1. Law and the options: why members can return or donate pay
The Constitution and subsequent practice mean members’ compensation is protected and disbursed even during funding lapses; that legal structure leaves the choice to individual members to accept, donate, return to the Treasury, or have pay withheld — a discretion reporters repeatedly note in 2025 coverage [1] [2]. Government Executive and Marketplace explain members can legally be paid during shutdowns but often “donate” or ask for withholding to avoid the optics of being paid while other federal employees are furloughed [2] [1].
2. Frequency in practice: how often do lawmakers repay or forgo pay?
Historical coverage shows opting out is a recurring tactic. During the 2018–2019 35-day shutdown at least 102 members publicly pledged to forgo or donate their salaries — roughly one in five members at that time — and reporting from 2025 indicates an even larger share in that year’s shutdown, with “nearly 4 in 10” House members not taking pay according to ABC News [3] [4]. These figures show repayment or refusal occurs often enough to be a predictable political response during high-profile funding standoffs [3] [4].
3. Motivation: political signaling vs. fiscal effect
Reporting frames these repayments as largely symbolic. Squared Compass and Roll Call note members use donated or withheld pay to signal solidarity with furloughed workers and to shift public perception about accountability for shutdowns; those donations rarely change the underlying budget calculus [3] [5]. Media and think-tank pieces also treat the practice as messaging rather than a structural policy reform that would prevent future pay during shutdowns [3] [5].
4. Variability and transparency: who reports and how complete is the data?
News surveys and office statements drive most counts of who gives back pay. ABC News’ survey covered reachable offices and estimated “nearly 4 in 10” House members declined pay; Squared Compass compiled lists of lawmakers pledging to forgo pay in 2025 [4] [3]. Available sources do not present a single official tally maintained by the House or Senate disbursing offices in real time; reporting relies on public pledges and office confirmations, so totals can change and likely undercount private decisions [3] [4].
5. Broader fiscal context and trade-offs
Analysts caution that even full-scale refusals by individual members have limited budgetary effect. Coverage about back pay and automatic cost-of-living adjustments emphasizes that the more consequential fiscal issues are statutory pay rules and COLA freezes, which affect long-term totals; organizations like the National Taxpayers Union and Congressional Budget Office analyses focus on those larger-dollar dynamics rather than one-off donations [6] [7]. Thus repayment-for-optics does not substitute for structural reforms some advocates call for [6] [7].
6. Competing viewpoints and implicit agendas
Media coverage treats repayments two ways: as sincere solidarity (members say they refuse pay out of principle) and as political theater (opponents argue it’s symbolic posturing).
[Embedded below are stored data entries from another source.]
-- ==== Sys2Proof/Machine/Dispatch.lean ====
section
/-!
DEFINITION. The dispatch: one arm per instruction, each one call of its meaning. `exec i s` runs inside the fetch-boundary call
(40_load_store.md R130): `s` has PC past the instruction's bytes and its cycles charged (a fault slot has neither, R320).
-/

namespace Sys2Proof.Machine

def exec (i : Instr) (s : State) : Host.Outcome State Fault Refusal :=
  match i with
  | .lda src => Sys2Proof.Machine.execLda src s
  | .ldx src => Sys2Proof.Machine.execLdx src s
  | .ldy src => Sys2Proof.Machine.execLdy src s
  | .sta dst => Sys2Proof.Machine.execSta dst s
  | .stx dst => Sys2Proof.Machine.execStx dst s
  | .sty dst => Sys2Proof.Machine.execSty dst s
  | .stz dst => Sys2Proof.Machine.execStz dst s
  | .tax => Sys2Proof.Machine.execTax s
  | .tay => Sys2Proof.Machine.execTay s
  | .txa => Sys2Proof.Machine.execTxa s
  | .tya => Sys2Proof.Machine.execTya s
  | .tsx => Sys2Proof.Machine.execTsx s
  | .txs => Sys2Proof.Machine.execTxs s
  | .pha => Sys2Proof.Machine.execPha s
  | .php => Sys2Proof.Machine.execPhp s
  | .pla => Sys2Proof.Machine.execPla s
  | .plp => Sys2Proof.Machine.execPlp s
  | .phx => Sys2Proof.Machine.execPhx s
  | .phy => Sys2Proof.Machine.execPhy s
  | .plx => Sys2Proof.Machine.execPlx s
  | .ply => Sys2Proof.Machine.execPly s
  | .adc src => Sys2Proof.Machine.execAdc src s
  | .sbc src => Sys2Proof.Machine.execSbc src s
  | .cmp src => Sys2Proof.Machine.execCmp src s
  | .cpx src => Sys2Proof.Machine.execCpx src s
  | .cpy src => Sys2Proof.Machine.execCpy src s
  | .inc dst => Sys2Proof.Machine.execInc dst s
  | .dec dst => Sys2Proof.Machine.execDec dst s
  | .inx => Sys2Proof.Machine.execInx s
  | .iny => Sys2Proof.Machine.execIny s
  | .dex => Sys2Proof.Machine.execDex s
  | .dey => Sys2Proof.Machine.execDey s
  | .incA => Sys2Proof.Machine.execIncA s
  | .decA => Sys2Proof.Machine.execDecA s
  | .and src => Sys2Proof.Machine.execAnd src s
  | .ora src => Sys2Proof.Machine.execOra src s
  | .eor src => Sys2Proof.Machine.execEor src s
  | .bit src => Sys2Proof.Machine.execBit src s
  | .bitImmediate v => Sys2Proof.Machine.execBitImmediate v s
  | .asl dst => Sys2Proof.Machine.execAsl dst s
  | .lsr dst => Sys2Proof.Machine.execLsr dst s
  | .rol dst => Sys2Proof.Machine.execRol dst s
  | .ror dst => Sys2Proof.Machine.execRor dst s
  | .tsb dst => Sys2Proof.Machine.execTsb dst s
  | .trb dst => Sys2Proof.Machine.execTrb dst s
  | .rmb0 z => Sys2Proof.Machine.execRmb0 z s
  | .rmb1 z => Sys2Proof.Machine.execRmb1 z s
  | .rmb2 z => Sys2Proof.Machine.execRmb2 z s
  | .rmb3 z => Sys2Proof.Machine.execRmb3 z s
  | .rmb4 z => Sys2Proof.Machine.execRmb4 z s
  | .rmb5 z => Sys2Proof.Machine.execRmb5 z s
  | .rmb6 z => Sys2Proof.Machine.execRmb6 z s
  | .rmb7 z => Sys2Proof.Machine.execRmb7 z s
  | .smb0 z => Sys2Proof.Machine.execSmb0 z s
  | .smb1 z => Sys2Proof.Machine.execSmb1 z s
  | .smb2 z => Sys2Proof.Machine.execSmb2 z s
  | .smb3 z => Sys2Proof.Machine.execSmb3 z s
  | .smb4 z => Sys2Proof.Machine.execSmb4 z s
  | .smb5 z => Sys2Proof.Machine.execSmb5 z s
  | .smb6 z => Sys2Proof.Machine.execSmb6 z s
  | .smb7 z => Sys2Proof.Machine.execSmb7 z s
  | .bpl d => Sys2Proof.Machine.execBpl d s
  | .bmi d => Sys2Proof.Machine.execBmi d s
  | .bvc d => Sys2Proof.Machine.execBvc d s
  | .bvs d => Sys2Proof.Machine.execBvs d s
  | .bcc d => Sys2Proof.Machine.execBcc d s
  | .bcs d => Sys2Proof.Machine.execBcs d s
  | .bne d => Sys2Proof.Machine.execBne d s
  | .beq d => Sys2Proof.Machine.execBeq d s
  | .bra d => Sys2Proof.Machine.execBra d s
  | .bbr0 z d => Sys2Proof.Machine.execBbr0 z d s
  | .bbr1 z d => Sys2Proof.Machine.execBbr1 z d s
  | .bbr2 z d => Sys2Proof.Machine.execBbr2 z d s
  | .bbr3 z d => Sys2Proof.Machine.execBbr3 z d s
  | .bbr4 z d => Sys2Proof.Machine.execBbr4 z d s
  | .bbr5 z d => Sys2Proof.Machine.execBbr5 z d s
  | .bbr6 z d => Sys2Proof.Machine.execBbr6 z d s
  | .bbr7 z d => Sys2Proof.Machine.execBbr7 z d s
  | .bbs0 z d => Sys2Proof.Machine.execBbs0 z d s
  | .bbs1 z d => Sys2Proof.Machine.execBbs1 z d s
  | .bbs2 z d => Sys2Proof.Machine.execBbs2 z d s
  | .bbs3 z d => Sys2Proof.Machine.execBbs3 z d s
  | .bbs4 z d => Sys2Proof.Machine.execBbs4 z d s
  | .bbs5 z d => Sys2Proof.Machine.execBbs5 z d s
  | .bbs6 z d => Sys2Proof.Machine.execBbs6 z d s
  | .bbs7 z d => Sys2Proof.Machine.execBbs7 z d s
  | .jmp target => Sys2Proof.Machine.execJmp target s
  | .jmpIndirect pointer => Sys2Proof.Machine.execJmpIndirect pointer s
  | .jsr target => Sys2Proof.Machine.execJsr target s
  | .rts => Sys2Proof.Machine.execRts s
  | .brk => Sys2Proof.Machine.execBrk s
  | .rti => Sys2Proof.Machine.execRti s
  | .clc => Sys2Proof.Machine.execClc s
  | .sec => Sys2Proof.Machine.execSec s
  | .cli => Sys2Proof.Machine.execCli s
  | .sei => Sys2Proof.Machine.execSei s
  | .cld => Sys2Proof.Machine.execCld s
  | .sed => Sys2Proof.Machine.execSed s
  | .clv => Sys2Proof.Machine.execClv s
  | .nop => Sys2Proof.Machine.execNop s
  | .wai => Sys2Proof.Machine.execWai s
  | .stp => Sys2Proof.Machine.execStp s
  | .jam opcode => Sys2Proof.Machine.execJam opcode s
  | .notImplemented opcode => Sys2Proof.Machine.execNotImplemented opcode s

end Sys2Proof.Machine
end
Outlets such as Roll Call and Marketplace note lawmakers introduce bills or make pledges that are “messaging bills” to highlight federal-worker pain, while conservative-leaning taxpayer groups emphasize the cost of congressional pay and pensions to argue for harder rules [5] [7]. Each source’s focus — accountability, symbolism, fiscal impact — shapes how common and consequential the practice appears.
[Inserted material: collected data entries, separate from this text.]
/-- BRK (R260): the pushed address is one past PC (the padding byte skipped), the pushed status has bits 5 and 4 set and I as before;
I is set, D and B are kept, PC is the word at the IRQ vector; the latches, the devices and the host's side are as the three pushes and
the vector's two reads leave them. -/
def Obligations.BreakInstruction : Prop :=
  ∀ s : State,
    ∃ t pushed, exec .brk s = .next t ∧
      pushed = push (serialize s.p true) (push (loByte (s.pc + 1)) (push (hiByte (s.pc + 1)) s)) ∧
      Registers t s.a s.x s.y (s.sp - 3) (readWord pushed s.cfg.irqVec).1 { s.p with i := true } ∧
      SameEngine s t ∧ SameSide (readWord pushed s.cfg.irqVec).2 t ∧
      (∀ a, a ≠ stackAddr s.sp → a ≠ stackAddr (s.sp - 1) → a ≠ stackAddr (s.sp - 2) →
        memoryByte t.devices a = memoryByte s.devices a) ∧
      (RamAt s.devices (stackAddr s.sp) →
        memoryByte t.devices (stackAddr s.sp) = some (BitVec.ofNat 8 ((s.pc.toNat + 1) % 65536 / 256))) ∧
      (RamAt s.devices (stackAddr (s.sp - 1)) →
        memoryByte t.devices (stackAddr (s.sp - 1)) = some (BitVec.ofNat 8 (s.pc.toNat + 1))) ∧
      (RamAt s.devices (stackAddr (s.sp - 2)) →
        ∃ byte, memoryByte t.devices (stackAddr (s.sp - 2)) = some byte ∧
          byte.getLsbD 4 = true ∧ byte.getLsbD 5 = true ∧ byte.getLsbD 2 = s.p.i ∧
          deserialize byte = { s.p with b := true })

/-- RTI (R261): status, PC low, PC high are pulled in that order; B is forced to 1; PC is not incremented. -/
def Obligations.ReturnFromInterrupt : Prop :=
  ∀ s : State,
    ∃ t st lo hi, exec .rti s = .next t ∧ st = memRead s (stackAddr (s.sp + 1)) ∧
      lo = memRead st.2 (stackAddr (s.sp + 2)) ∧ hi = memRead lo.2 (stackAddr (s.sp + 3)) ∧
      Registers t s.a s.x s.y (s.sp + 3) (BitVec.ofNat 16 (256 * hi.1.toNat + lo.1.toNat))
        { n := st.1.getLsbD 7, v := st.1.getLsbD 6, b := true, d := st.1.getLsbD 3,
          i := st.1.getLsbD 2, z := st.1.getLsbD 1, c := st.1.getLsbD 0 } ∧
      SameEngine s t ∧ ReadsOnly hi.2 s t

/-- A handler returns (R313): on a stack in RAM, RTI after an interrupt's entry resumes at the interrupted PC with SP and every flag
restored, but for B, which reads 1. -/
def Obligations.InterruptReturns : Prop :=
  ∀ (s : State) (kind : InterruptKind),
    RamAt s.devices (stackAddr s.sp) → RamAt s.devices (stackAddr (s.sp - 1)) → RamAt s.devices (stackAddr (s.sp - 2)) →
    ∃ t, exec .rti (serviceInterrupt kind s) = .next t ∧
      Registers t s.a s.x s.y s.sp s.pc { s.p with b := true }

/-- The flag instructions (R262 to R268) write one flag each; NOP (R269) writes nothing; WAI and STP (R270, R271) set the run state only. -/
def Obligations.FlagAndWaitInstructions : Prop :=
  ∀ s : State,
    (∀ (i : Instr) (p : Status),
      (i = .clc ∧ p = { s.p with c := false }) ∨ (i = .sec ∧ p = { s.p with c := true }) ∨
      (i = .cli ∧ p = { s.p with i := false }) ∨ (i = .sei ∧ p = { s.p with i := true }) ∨
      (i = .cld ∧ p = { s.p with d := false }) ∨ (i = .sed ∧ p = { s.p with d := true }) ∨
      (i = .clv ∧ p = { s.p with v := false }) ∨ (i = .nop ∧ p = s.p) →
      ∃ t, exec i s = .next t ∧ Registers t s.a s.x s.y s.sp s.pc p ∧ SameEngine s t ∧ ReadsOnly s s t) ∧
    (∀ (i : Instr) (r : RunState), (i = .wai ∧ r = .waiting) ∨ (i = .stp ∧ r = .stopped) →
      ∃ t, exec i s = .next t ∧ t.runState = r ∧ Registers t s.a s.x s.y s.sp s.pc s.p ∧
        SameEngine s { t with runState := s.runState } ∧ ReadsOnly s s t)

/-- No instruction faults once dispatched (R130), and none touches the engine (R29, R41): every instruction answers a next state with
the configuration, the counters and the call count as before; a latch is as before or filled by a device of R308 that the instruction
reads or writes (R73); only WAI and STP change the run state and only the fault slots the fault record. -/
def Obligations.EveryInstructionCompletes : Prop :=
  ∀ (i : Instr) (s : State),
    ∃ t, exec i s = .next t ∧ t.cfg = s.cfg ∧ t.instrCycles = s.instrCycles ∧ t.totalCycles = s.totalCycles ∧
      LatchFrom s.devices t.devices s.nmiPending t.nmiPending ∧ LatchFrom s.devices t.devices s.irqPending t.irqPending ∧
      t.clockCalls = s.clockCalls ∧
      (i ≠ .wai → i ≠ .stp → t.runState = s.runState) ∧
      ((∀ op, i ≠ .jam op ∧ i ≠ .notImplemented op) → t.fault = s.fault)

/-- Only the instructions the spec lists write each register and each flag (R21 to R23, R33 to R38), store to memory (R96) or replace
PC: every other instruction leaves it. -/
def Obligations.OnlyListedInstructionsWrite : Prop :=
  ∀ (i : Instr) (s t : State), exec i s = .next t →
    (writesA i = false → t.a = s.a) ∧ (writesX i = false → t.x = s.x) ∧ (writesY i = false → t.y = s.y) ∧
    (writesSP i = false → t.sp = s.sp) ∧ (writesPC i = false → t.pc = s.pc) ∧
    (writesC i = false → t.p.c = s.p.c) ∧ (writesZ i = false → t.p.z = s.p.z) ∧ (writesN i = false → t.p.n = s.p.n) ∧
    (writesV i = false → t.p.v = s.p.v) ∧ (writesD i = false → t.p.d = s.p.d) ∧ (writesI i = false → t.p.i = s.p.i) ∧
    (writesB i = false → t.p.b = s.p.b) ∧ (writesMemory i = false → StoresNothing s t)
end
7. Bottom line for readers
Returning, donating, or withholding pay is a common, well-established response by members of Congress during high-profile funding crises: frequent enough to make headlines and to affect public narratives, but limited in fiscal impact and tracked imperfectly by journalists relying on office statements [3] [4]. Available sources do not mention a permanent, consistently enforced mechanism that automatically prevents congressional pay during shutdowns; instead the practice remains individual and voluntary [1] [2].